• [Extracted entries]:

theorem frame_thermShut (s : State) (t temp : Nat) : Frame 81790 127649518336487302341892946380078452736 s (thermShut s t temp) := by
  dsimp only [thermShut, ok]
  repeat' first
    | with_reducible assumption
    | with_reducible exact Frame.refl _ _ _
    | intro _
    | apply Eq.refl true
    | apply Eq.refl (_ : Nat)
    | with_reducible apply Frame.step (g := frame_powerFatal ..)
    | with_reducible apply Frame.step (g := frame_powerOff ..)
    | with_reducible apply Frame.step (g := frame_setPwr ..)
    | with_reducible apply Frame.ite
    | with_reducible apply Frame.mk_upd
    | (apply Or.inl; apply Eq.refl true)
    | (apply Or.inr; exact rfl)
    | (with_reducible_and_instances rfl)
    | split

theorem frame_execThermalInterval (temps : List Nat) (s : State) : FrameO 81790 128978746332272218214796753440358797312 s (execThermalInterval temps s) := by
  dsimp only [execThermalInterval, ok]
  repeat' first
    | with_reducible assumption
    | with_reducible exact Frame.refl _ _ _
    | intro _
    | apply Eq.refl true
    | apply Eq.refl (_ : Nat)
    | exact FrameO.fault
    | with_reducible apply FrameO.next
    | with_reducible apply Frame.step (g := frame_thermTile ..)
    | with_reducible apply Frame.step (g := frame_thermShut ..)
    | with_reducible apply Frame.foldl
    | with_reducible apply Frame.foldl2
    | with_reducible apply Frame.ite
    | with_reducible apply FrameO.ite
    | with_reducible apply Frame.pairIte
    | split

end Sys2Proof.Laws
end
==
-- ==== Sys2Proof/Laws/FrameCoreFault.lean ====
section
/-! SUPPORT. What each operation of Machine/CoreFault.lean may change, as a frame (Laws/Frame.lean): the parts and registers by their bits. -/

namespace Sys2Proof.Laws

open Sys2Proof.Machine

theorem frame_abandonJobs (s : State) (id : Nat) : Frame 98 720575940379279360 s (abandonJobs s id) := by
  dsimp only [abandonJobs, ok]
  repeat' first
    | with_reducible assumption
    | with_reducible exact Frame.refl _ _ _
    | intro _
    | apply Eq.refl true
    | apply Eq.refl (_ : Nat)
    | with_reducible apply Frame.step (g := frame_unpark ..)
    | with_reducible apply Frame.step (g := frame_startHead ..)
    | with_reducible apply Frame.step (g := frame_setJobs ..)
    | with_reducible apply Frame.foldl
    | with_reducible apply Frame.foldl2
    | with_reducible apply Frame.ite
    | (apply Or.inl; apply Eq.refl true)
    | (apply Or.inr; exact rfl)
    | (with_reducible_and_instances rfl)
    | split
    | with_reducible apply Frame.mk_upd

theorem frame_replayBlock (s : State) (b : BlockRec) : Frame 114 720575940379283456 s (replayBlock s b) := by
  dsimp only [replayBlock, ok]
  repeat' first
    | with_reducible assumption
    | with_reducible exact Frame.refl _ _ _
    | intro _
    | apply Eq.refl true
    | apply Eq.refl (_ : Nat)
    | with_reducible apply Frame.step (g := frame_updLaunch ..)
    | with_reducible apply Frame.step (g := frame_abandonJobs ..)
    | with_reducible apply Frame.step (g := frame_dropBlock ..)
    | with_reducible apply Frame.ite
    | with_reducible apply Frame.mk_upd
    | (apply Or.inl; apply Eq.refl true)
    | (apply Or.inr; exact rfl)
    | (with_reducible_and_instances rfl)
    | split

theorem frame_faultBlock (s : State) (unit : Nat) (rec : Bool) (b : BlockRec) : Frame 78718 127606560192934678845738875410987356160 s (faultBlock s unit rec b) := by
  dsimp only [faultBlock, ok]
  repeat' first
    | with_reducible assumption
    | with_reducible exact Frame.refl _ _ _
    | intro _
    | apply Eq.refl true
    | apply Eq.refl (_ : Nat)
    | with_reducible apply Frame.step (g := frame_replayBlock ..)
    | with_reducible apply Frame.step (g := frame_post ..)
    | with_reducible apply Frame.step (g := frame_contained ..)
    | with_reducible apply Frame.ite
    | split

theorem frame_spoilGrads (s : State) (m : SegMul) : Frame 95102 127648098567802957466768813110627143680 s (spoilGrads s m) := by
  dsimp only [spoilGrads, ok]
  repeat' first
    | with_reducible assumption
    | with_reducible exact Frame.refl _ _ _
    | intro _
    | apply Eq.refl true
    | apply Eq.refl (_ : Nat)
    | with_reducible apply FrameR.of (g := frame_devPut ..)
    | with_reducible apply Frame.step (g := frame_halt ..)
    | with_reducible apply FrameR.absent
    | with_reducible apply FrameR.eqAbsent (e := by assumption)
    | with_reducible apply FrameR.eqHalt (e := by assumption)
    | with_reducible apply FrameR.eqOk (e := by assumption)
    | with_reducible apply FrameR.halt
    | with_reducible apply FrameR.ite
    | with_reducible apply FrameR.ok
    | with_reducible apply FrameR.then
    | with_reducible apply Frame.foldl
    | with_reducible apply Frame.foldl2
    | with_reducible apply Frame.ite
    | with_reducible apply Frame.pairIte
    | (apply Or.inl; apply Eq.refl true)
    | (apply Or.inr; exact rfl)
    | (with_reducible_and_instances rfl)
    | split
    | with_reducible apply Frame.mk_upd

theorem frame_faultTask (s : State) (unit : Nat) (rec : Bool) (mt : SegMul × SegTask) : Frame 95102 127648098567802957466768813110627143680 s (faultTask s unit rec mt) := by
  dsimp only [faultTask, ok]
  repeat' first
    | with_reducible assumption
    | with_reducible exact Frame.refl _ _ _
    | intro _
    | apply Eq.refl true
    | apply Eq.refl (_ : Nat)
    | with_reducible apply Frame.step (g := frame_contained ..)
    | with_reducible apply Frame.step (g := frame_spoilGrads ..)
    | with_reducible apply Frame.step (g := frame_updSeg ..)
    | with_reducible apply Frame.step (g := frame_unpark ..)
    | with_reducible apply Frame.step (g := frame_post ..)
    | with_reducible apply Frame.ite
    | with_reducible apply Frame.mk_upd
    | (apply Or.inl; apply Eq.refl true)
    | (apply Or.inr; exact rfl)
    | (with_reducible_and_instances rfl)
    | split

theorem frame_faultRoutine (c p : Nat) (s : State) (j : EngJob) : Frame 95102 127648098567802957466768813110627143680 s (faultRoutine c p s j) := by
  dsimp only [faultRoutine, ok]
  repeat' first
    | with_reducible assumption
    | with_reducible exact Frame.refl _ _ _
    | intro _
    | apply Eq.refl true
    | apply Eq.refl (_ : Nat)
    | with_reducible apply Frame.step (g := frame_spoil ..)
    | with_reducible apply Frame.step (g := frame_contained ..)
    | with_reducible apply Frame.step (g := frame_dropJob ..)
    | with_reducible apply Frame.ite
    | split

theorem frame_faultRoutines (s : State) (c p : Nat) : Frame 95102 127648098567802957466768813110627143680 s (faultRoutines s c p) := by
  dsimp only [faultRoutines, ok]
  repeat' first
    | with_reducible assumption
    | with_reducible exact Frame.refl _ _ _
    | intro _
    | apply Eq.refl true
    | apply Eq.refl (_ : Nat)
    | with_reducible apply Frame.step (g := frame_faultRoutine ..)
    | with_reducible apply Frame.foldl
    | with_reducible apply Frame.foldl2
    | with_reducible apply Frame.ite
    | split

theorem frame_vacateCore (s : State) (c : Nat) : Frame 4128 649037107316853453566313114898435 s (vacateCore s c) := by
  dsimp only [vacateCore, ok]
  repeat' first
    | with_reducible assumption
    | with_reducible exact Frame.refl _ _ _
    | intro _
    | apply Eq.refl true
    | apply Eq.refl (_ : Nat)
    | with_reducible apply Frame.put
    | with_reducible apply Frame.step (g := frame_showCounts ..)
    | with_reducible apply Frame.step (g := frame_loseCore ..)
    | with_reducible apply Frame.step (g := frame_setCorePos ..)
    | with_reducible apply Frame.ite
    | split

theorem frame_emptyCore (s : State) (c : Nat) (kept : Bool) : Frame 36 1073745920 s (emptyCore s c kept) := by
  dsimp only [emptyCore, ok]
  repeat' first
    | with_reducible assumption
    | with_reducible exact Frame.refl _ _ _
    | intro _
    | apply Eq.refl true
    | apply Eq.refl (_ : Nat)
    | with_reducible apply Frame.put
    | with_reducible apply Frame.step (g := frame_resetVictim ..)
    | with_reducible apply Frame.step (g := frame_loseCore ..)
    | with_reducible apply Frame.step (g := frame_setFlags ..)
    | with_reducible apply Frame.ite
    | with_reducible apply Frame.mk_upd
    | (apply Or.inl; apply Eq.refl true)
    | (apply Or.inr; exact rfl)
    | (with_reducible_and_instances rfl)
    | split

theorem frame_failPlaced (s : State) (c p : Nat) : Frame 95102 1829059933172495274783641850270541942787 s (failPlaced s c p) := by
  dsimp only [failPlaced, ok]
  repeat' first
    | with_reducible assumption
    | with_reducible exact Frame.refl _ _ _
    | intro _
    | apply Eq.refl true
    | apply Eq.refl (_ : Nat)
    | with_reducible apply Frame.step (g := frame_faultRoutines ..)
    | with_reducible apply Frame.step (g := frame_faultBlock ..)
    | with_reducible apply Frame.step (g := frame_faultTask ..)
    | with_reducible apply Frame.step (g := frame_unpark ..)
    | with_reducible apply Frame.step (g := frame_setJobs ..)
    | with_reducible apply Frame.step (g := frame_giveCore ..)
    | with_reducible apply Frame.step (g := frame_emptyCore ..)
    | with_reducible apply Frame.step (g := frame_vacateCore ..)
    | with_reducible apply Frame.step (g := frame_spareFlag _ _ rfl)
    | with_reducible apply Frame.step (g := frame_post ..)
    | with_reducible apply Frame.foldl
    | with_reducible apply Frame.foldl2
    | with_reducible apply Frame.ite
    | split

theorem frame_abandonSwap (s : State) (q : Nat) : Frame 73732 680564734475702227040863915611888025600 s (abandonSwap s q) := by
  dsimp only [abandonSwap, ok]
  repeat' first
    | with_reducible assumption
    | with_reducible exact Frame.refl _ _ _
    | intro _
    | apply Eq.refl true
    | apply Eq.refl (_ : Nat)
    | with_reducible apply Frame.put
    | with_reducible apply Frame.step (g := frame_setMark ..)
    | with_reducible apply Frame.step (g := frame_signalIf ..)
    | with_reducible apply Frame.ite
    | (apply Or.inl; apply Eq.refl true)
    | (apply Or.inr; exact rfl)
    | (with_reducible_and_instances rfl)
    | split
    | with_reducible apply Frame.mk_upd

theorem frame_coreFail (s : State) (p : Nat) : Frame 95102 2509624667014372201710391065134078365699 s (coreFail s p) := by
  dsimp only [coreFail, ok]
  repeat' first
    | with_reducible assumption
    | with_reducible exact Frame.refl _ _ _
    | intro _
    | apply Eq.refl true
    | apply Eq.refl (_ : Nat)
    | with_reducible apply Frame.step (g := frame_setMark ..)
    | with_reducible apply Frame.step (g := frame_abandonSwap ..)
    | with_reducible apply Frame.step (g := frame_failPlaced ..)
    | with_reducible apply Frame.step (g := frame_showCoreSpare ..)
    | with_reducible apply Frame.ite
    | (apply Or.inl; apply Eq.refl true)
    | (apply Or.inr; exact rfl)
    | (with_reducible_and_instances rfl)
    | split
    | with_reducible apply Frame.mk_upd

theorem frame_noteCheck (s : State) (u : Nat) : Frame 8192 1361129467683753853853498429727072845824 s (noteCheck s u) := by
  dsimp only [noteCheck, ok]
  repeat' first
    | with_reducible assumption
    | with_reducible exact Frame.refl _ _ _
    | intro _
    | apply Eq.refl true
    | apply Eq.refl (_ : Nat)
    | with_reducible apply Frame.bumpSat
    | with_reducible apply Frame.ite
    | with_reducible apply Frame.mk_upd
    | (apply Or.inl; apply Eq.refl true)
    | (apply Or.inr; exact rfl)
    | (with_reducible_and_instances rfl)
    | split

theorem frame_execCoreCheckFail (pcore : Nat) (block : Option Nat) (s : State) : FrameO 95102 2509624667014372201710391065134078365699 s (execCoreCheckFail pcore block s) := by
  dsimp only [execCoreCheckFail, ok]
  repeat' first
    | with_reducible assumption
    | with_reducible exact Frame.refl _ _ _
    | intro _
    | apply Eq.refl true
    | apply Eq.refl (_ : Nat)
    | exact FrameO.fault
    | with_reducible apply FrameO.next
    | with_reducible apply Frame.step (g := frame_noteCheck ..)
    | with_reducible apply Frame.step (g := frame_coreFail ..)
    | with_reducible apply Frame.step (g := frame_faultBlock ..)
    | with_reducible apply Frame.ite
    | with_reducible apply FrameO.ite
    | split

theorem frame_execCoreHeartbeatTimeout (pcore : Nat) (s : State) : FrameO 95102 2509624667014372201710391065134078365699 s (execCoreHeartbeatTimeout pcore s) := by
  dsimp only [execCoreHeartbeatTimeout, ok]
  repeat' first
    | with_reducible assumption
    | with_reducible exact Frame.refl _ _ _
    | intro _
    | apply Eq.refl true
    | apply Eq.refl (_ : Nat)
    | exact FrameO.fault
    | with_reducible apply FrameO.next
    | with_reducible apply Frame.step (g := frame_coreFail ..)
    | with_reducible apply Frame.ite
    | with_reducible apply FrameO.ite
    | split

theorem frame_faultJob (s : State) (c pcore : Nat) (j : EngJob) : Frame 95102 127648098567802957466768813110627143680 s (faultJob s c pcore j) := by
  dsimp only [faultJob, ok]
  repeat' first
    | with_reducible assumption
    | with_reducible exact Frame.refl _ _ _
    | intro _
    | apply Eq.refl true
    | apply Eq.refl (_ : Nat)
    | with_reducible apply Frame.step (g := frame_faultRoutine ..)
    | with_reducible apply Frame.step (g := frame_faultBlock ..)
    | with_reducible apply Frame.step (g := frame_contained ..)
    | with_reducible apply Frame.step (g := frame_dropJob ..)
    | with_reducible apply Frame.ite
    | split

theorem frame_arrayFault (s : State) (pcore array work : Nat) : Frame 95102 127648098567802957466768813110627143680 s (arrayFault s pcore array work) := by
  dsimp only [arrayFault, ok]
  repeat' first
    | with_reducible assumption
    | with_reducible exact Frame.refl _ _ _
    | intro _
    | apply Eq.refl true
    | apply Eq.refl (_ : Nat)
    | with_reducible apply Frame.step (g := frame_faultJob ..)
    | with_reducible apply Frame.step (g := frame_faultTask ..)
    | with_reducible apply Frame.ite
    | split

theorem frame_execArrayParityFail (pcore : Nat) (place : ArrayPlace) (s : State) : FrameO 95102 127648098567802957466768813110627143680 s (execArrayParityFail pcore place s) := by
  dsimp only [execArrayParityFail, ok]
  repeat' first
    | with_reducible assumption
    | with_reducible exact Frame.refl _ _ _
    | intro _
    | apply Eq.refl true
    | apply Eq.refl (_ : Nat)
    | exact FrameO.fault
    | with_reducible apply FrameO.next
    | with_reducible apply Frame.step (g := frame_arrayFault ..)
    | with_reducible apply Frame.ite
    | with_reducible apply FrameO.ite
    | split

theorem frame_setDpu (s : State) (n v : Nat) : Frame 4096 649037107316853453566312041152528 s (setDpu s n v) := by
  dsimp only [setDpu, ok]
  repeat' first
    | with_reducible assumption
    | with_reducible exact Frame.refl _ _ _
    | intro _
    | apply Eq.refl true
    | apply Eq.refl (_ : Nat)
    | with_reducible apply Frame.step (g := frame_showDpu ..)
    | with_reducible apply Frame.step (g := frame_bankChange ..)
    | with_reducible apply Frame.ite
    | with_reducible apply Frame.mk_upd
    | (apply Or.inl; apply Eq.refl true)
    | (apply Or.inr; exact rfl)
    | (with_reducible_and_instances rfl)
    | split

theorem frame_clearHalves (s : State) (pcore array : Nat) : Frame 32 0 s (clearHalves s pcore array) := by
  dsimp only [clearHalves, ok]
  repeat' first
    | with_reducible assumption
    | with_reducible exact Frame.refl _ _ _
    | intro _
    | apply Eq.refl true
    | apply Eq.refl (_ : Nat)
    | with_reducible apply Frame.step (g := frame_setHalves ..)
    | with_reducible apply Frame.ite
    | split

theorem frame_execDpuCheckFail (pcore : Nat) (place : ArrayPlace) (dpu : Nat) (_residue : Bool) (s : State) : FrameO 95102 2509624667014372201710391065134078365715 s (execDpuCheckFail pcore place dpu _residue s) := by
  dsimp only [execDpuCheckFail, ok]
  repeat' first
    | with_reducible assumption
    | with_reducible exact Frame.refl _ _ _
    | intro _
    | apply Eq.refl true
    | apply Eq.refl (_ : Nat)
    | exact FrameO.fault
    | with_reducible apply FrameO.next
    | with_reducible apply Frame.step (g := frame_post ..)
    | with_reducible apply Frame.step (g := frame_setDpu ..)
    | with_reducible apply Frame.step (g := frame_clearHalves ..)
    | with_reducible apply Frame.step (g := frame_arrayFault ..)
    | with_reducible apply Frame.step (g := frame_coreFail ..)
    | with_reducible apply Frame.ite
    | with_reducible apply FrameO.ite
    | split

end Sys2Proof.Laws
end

• [Directions for this task]:
Please go line by line through the records above, copying each one that holds the string "FrameR".

• [Result of this exercise]:
    | with_reducible apply FrameR.of (g := frame_devPut ..)
    | with_reducible apply FrameR.absent
    | with_reducible apply FrameR.eqAbsent (e := by assumption)
    | with_reducible apply FrameR.eqHalt (e := by assumption)
    | with_reducible apply FrameR.eqOk (e := by assumption)
    | with_reducible apply FrameR.halt
    | with_reducible apply FrameR.ite
    | with_reducible apply FrameR.ok
    | with_reducible apply FrameR.then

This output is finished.